/-- The word of an instruction (R16 to R34); an event has none. -/
def encode : Instr → Option W32
  | .add ty d a b => some (packT3 0x01 d a b 0 ty.code)
  | .sub ty d a b => some (packT3 0x01 d a b 1 ty.code)
  | .mul ty d a b => some (packT3 0x01 d a b 2 ty.code)
  | .mulh ty d a b => some (packT3 0x01 d a b 3 ty.code)
  | .div ty d a b => some (packT3 0x01 d a b 4 ty.code)
  | .rem ty d a b => some (packT3 0x01 d a b 5 ty.code)
  | .adds ty d a b => some (packT3 0x01 d a b 6 ty.code)
  | .subs ty d a b => some (packT3 0x01 d a b 7 ty.code)
  | .and ty d a b => some (packT3 0x01 d a b 8 ty.code)
  | .or ty d a b => some (packT3 0x01 d a b 9 ty.code)
  | .xor ty d a b => some (packT3 0x01 d a b 10 ty.code)
  | .andn ty d a b => some (packT3 0x01 d a b 11 ty.code)
  | .sll ty d a b => some (packT3 0x01 d a b 12 ty.code)
  | .srl ty d a b => some (packT3 0x01 d a b 13 ty.code)
  | .sra ty d a b => some (packT3 0x01 d a b 14 ty.code)
  | .rotl ty d a b => some (packT3 0x01 d a b 15 ty.code)
  | .seq ty d a b => some (packT3 0x01 d a b 16 ty.code)
  | .slt ty d a b => some (packT3 0x01 d a b 17 ty.code)
  | .sle ty d a b => some (packT3 0x01 d a b 18 ty.code)
  | .min ty d a b => some (packT3 0x01 d a b 19 ty.code)
  | .max ty d a b => some (packT3 0x01 d a b 20 ty.code)
  | .sel ty d a b => some (packT3 0x01 d a b 21 ty.code)
  | .bfx ty d a b => some (packT3 0x01 d a b 22 ty.code)
  | .bfi ty d a b => some (packT3 0x01 d a b 23 ty.code)
  | .clz ty d a => some (packT3 0x01 d a 0 24 ty.code)
  | .popc ty d a => some (packT3 0x01 d a 0 25 ty.code)
  | .addi d a imm => some (packTI 0x02 d a imm)
  | .andi d a imm => some (packTI 0x03 d a imm)
  | .ori d a imm => some (packTI 0x04 d a imm)
  | .xori d a imm => some (packTI 0x05 d a imm)
  | .slti d a imm => some (packTI 0x06 d a imm)
  | .lui d h imm => some (packTI 0x07 d ((0 : BitVec 3) ++ h) imm)
  | .addpc d imm => some (packTI 0x08 d 0 imm)
  | .slli d a n => some (packTI 0x09 d a ((0 : BitVec 8) ++ (0 : BitVec 2) ++ n))
  | .srli d a n => some (packTI 0x09 d a ((0 : BitVec 8) ++ (1 : BitVec 2) ++ n))
  | .srai d a n => some (packTI 0x09 d a ((0 : BitVec 8) ++ (2 : BitVec 2) ++ n))
  | .rotli d a n => some (packTI 0x09 d a ((0 : BitVec 8) ++ (3 : BitVec 2) ++ n))
  | .beq a b off => some (packTI 0x0A a b off)
  | .bne a b off => some (packTI 0x0B a b off)
  | .blt a b off => some (packTI 0x0C a b off)
  | .bge a b off => some (packTI 0x0D a b off)
  | .bltn a b off => some (packTI 0x0E a b off)
  | .bgen a b off => some (packTI 0x0F a b off)
  | .j off => some (packTJ 0x10 off)
  | .jl off => some (packTJ 0x11 off)
  | .jlr d a imm => some (packTI 0x12 d a imm)
  | .loop a off => some (packTI 0x13 a 0 off)
  | .ld q size d base off => some (packTM 0x14 d base off size q.code)
  | .st q size d base off => some (packTM 0x15 d base off size q.code)
  | .ldv q v base off => some (packTM 0x16 ((0 : BitVec 1) ++ v) base off 0 q.code)
  | .stv q v base off => some (packTM 0x17 ((0 : BitVec 1) ++ v) base off 0 q.code)
  | .ldw size d base off => some (packTM 0x18 d base off size 0)
  | .ldc size d base off => some (packTM 0x18 d base off size 1)
  | .stf size d base off => some (packTM 0x19 d base off size 0)
  | .clrf base off => some (packTM 0x19 0 base off 0 1)
  | .amo op ord ty d a b => some (packAtom 0x1A d a b ord.code op.code ty.code)
  | .fence kind scope => some (packFence kind.code scope.code)
  | .rst ord ty a b => some (packAtom 0x1C 0 a b ord.code 15 ty.code)
  | .rat op ord ty d a b => some (packAtom 0x1C d a b ord.code op.code ty.code)
  | .send ch b => some (packTS 0x1D 0 (wide3 ch) b 0 0)
  | .recv d ch => some (packTS 0x1D d (wide3 ch) 0 1 0)
  | .bindIn ch b slot => some (packTS 0x1D 0 (wide3 ch) b 2 ((0 : BitVec 1) ++ slot))
  | .bindOut ch b slot => some (packTS 0x1D 0 (wide3 ch) b 3 ((0 : BitVec 1) ++ slot))
  | .unbind ch => some (packTS 0x1D 0 (wide3 ch) 0 4 0)
  | .poll d ch => some (packTS 0x1D d (wide3 ch) 0 5 0)
  | .bindPort ch b => some (packTS 0x1D 0 (wide3 ch) b 6 0)
  | .join d a => some (packTS 0x1E d a 0 0 0)
  | .leave a => some (packTS 0x1E 0 a 0 1 0)
  | .gbar a => some (packTS 0x1E 0 a 0 2 0)
  | .gsize d a => some (packTS 0x1E d a 0 3 0)
  | .grank d a => some (packTS 0x1E d a 0 4 0)
  | .xnew d a => some (packTS 0x1F d a 0 0 0)
  | .xfree a => some (packTS 0x1F 0 a 0 1 0)
  | .xreq d a b => some (packTS 0x1F d a b 2 0)
  | .xwait a => some (packTS 0x1F 0 a 0 3 0)
  | .xtry d a => some (packTS 0x1F d a 0 4 0)
  | .xgive a b => some (packTS 0x1F 0 a b 5 0)
  | .xswap a b => some (packTS 0x1F 0 a b 6 0)
  | .xdrop a => some (packTS 0x1F 0 a 0 7 0)
  | .xrel a => some (packTS 0x1F 0 a 0 8 0)
  | .xstat d a => some (packTS 0x1F d a 0 9 0)
  | .kset k a b => some (packTS 0x20 (wide3 k) a b 0 0)
  | .kstep k a => some (packTS 0x20 (wide3 k) a 0 1 0)
  | .kget d k part => some (packTS 0x20 d (wide3 k) 0 2 ((0 : BitVec 3) ++ part))
  | .rdraw d k b index => some (packTS 0x20 d (wide3 k) b 3 index)
  | .bcinit a b => some (packTS 0x21 0 a b 0 0)
  | .bcpost a b => some (packTS 0x21 0 a b 1 0)
  | .bcwait d a => some (packTS 0x21 d a 0 2 0)
  | .cfgld d a b => some (packTS 0x22 d a b 0 0)
  | .cfgswap a => some (packTS 0x22 0 a 0 1 0)
  | .cfgdrop a => some (packTS 0x22 0 a 0 2 0)
  | .launch wave a b => some (packTS 0x22 0 a b 3 ((0 : BitVec 3) ++ BitVec.ofBool wave))
  | .lwait a => some (packTS 0x22 0 a 0 4 0)
  | .inject a b => some (packTS 0x22 0 a b 5 0)
  | .mark a => some (packTS 0x22 0 a 0 6 0)
  | .copy d a => some (packTS 0x23 d a 0 0 0)
  | .cpwait a => some (packTS 0x23 0 a 0 1 0)
  | .rate d a b => some (packTS 0x24 d a b 0 0)
  | .solve d a => some (packTS 0x24 d a 0 1 0)
  | .rstat d a b => some (packTS 0x24 d a b 2 0)
  | .trap n => some (packSys 0 0 0 0 n)
  | .rett => some (packSys 0 0 0 1 0)
  | .csrr d csr => some (packSys d 0 0 2 csr)
  | .csrw d a csr => some (packSys d a 0 3 csr)
  | .csrs d a csr => some (packSys d a 0 4 csr)
  | .csrc d a csr => some (packSys d a 0 5 csr)
  | .spawn d a off => some (packSys d a (off.extractLsb' 7 5) 7 (off.extractLsb' 0 7))
  | .exit => some (packSys 0 0 0 8 0)
  | .yield => some (packSys 0 0 0 9 0)
  | .wait a => some (packSys 0 a 0 10 0)
  | .waitany d a => some (packSys d a 0 11 0)
  | .migrate a => some (packSys 0 a 0 12 0)
  | .brk n => some (packSys 0 0 0 13 n)
  | .nop => some (packSys 0 0 0 14 0)
  | .chkerr d => some (packSys d 0 0 15 0)
  | .vadd rnd sat ty d a b => some (packTV d a b rnd.code sat 0 ty.code)
  | .vsub rnd sat ty d a b => some (packTV d a b rnd.code sat 1 ty.code)
  | .vmul rnd sat ty d a b => some (packTV d a b rnd.code sat 2 ty.code)
  | .vfma rnd sat ty d a b => some (packTV d a b rnd.code sat 3 ty.code)
  | .vmin rnd sat ty d a b => some (packTV d a b rnd.code sat 4 ty.code)
  | .vmax rnd sat ty d a b => some (packTV d a b rnd.code sat 5 ty.code)
  | .vabs rnd sat ty d a => some (packTV d a 0 rnd.code sat 6 ty.code)
  | .vneg rnd sat ty d a => some (packTV d a 0 rnd.code sat 7 ty.code)
  | .vand rnd sat ty d a b => some (packTV d a b rnd.code sat 8 ty.code)
  | .vor rnd sat ty d a b => some (packTV d a b rnd.code sat 9 ty.code)
  | .vxor rnd sat ty d a b => some (packTV d a b rnd.code sat 10 ty.code)
  | .vshl rnd sat ty d a b => some (packTV d a b rnd.code sat 11 ty.code)
  | .vshr rnd sat ty d a b => some (packTV d a b rnd.code sat 12 ty.code)
  | .vsra rnd sat ty d a b => some (packTV d a b rnd.code sat 13 ty.code)
  | .vcmpeq rnd sat ty d a b => some (packTV d a b rnd.code sat 14 ty.code)
  | .vcmplt rnd sat ty d a b => some (packTV d a b rnd.code sat 15 ty.code)
  | .vcmple rnd sat ty d a b => some (packTV d a b rnd.code sat 16 ty.code)
  | .vsel rnd sat ty d a b => some (packTV d a b rnd.code sat 17 ty.code)
  | .vexp2 rnd sat ty d a => some (packTV d a 0 rnd.code sat 18 ty.code)
  | .vlog2 rnd sat ty d a => some (packTV d a 0 rnd.code sat 19 ty.code)
  | .vrcp rnd sat ty d a => some (packTV d a 0 rnd.code sat 20 ty.code)
  | .vrsqrt rnd sat ty d a => some (packTV d a 0 rnd.code sat 21 ty.code)
  | .vmulh rnd sat ty d a b => some (packTV d a b rnd.code sat 22 ty.code)
  | .vcvt rnd dt st d a k cg => some (packVC d a cg k rnd.code dt.code st.code)
  | .vperm ty d a b => some (packVP d a b 0 0 ty.code)
  | .vbcast ty d g => some (packVG d g 1 0 ty.code)
  | .vins ty d g e => some (packVG d g 2 e ty.code)
  | .vext ty d a e => some (packVG a d 3 e ty.code)
  | .vrot ty d a n => some (packVP d a 0 4 n ty.code)
  | .vred op ty d a => some (packVP d a 0 5 op.code ty.code)
  | .wakeWord .. | .sliceExpiry .. | .waitCountExpiry .. | .instructionLineFill .. | .storeDrain ..
  | .impreciseReport .. | .releaseWalk .. | .launchAdmission .. | .launchEnd .. | .checkpointComplete ..
  | .preemptionComplete .. | .copyTile .. | .copyForward .. | .monitorWindowEnd .. | .regulatorSettled ..
  | .settleTimeout .. | .telemetrySample .. | .droop .. | .droopRecovery .. | .inputBelow38V .. | .quiesce ..
  | .sequencerStop .. | .inputRestored .. | .holdUpExhausted | .thermalTrip .. | .capFloorTimeout
  | .replicaFailure .. | .configScrub .. | .configReload .. | .tileSwap .. | .tileConfigToken .. | .loadComplete ..
  | .solveComplete .. | .stageFiring .. | .switchForward .. | .scratchpadWrite .. | .streamBufferPush ..
  | .streamBufferPop .. | .atomicPipelineUpdate .. | .mandolineWindow .. | .controllerPermit .. | .controllerDone ..
  | .steer .. | .merge .. | .loopCarry .. | .spoutReadRound .. | .spoutWriteRound .. | .spoutReinject ..
  | .indirectGather .. | .networkPortTransfer .. | .translationWalk .. | .invalidateComplete | .memoryAtomic ..
  | .memoryReply .. | .dieLinkFlit .. | .peerFlit .. | .linkRetrain .. | .messageTransit .. | .peerRst ..
  | .peerRat .. | .peerCopyData .. | .peerReducingData .. | .peerChannelToken .. | .acknowledgement .. | .ratReply ..
  | .horizon .. | .replayTimeout .. | .powerOn .. | .reset | .clearFaultRecord | .invalidateContext
  | .invalidateRange | .resetContext | .cap .. | .hbeat .. | .preempt .. | .resume .. | .fqresume .. | .lctWrite ..
  | .newctl .. | .svcrsp | .verifyImage .. | .attestationQuote .. | .writeEntry .. | .readFabricState ..
  | .restoreFabricState .. | .publishHorizon .. | .setRetentionLog .. | .installGeneralFirmware ..
  | .ingressTailWrite .. | .egressHeadWrite .. | .attachmentWrite .. | .ingressPush .. | .egressSlotWrite ..
  | .apertureRead .. | .apertureWrite .. | .msixUnmask .. | .registerWrite .. | .undefinedInstruction ..
  | .occupancyExchange .. | .linkTrained .. | .potZeroingComplete .. | .ceilingRaise .. => none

····················

### EXERCISE REQUIREMENTS
Give back, exactly as written, the stretch from the line with "d a 0 4 csr)" through the line with "sat 0 ty.code)", and no other lines from the records above.

### COMPLETED EXERCISE
  | .csrs d a csr => some (packSys d a 0 4 csr)
  | .csrc d a csr => some (packSys d a 0 5 csr)
  | .spawn d a off => some (packSys d a (off.extractLsb' 7 5) 7 (off.extractLsb' 0 7))
  | .exit => some (packSys 0 0 0 8 0)
  | .yield => some (packSys 0 0 0 9 0)
  | .wait a => some (packSys 0 a 0 10 0)
  | .waitany d a => some (packSys d a 0 11 0)
  | .migrate a => some (packSys 0 a 0 12 0)
  | .brk n => some (packSys 0 0 0 13 n)
  | .nop => some (packSys 0 0 0 14 0)
  | .chkerr d => some (packSys d 0 0 15 0)
  | .vadd rnd sat ty d a b => some (packTV d a b rnd.code sat 0 ty.code)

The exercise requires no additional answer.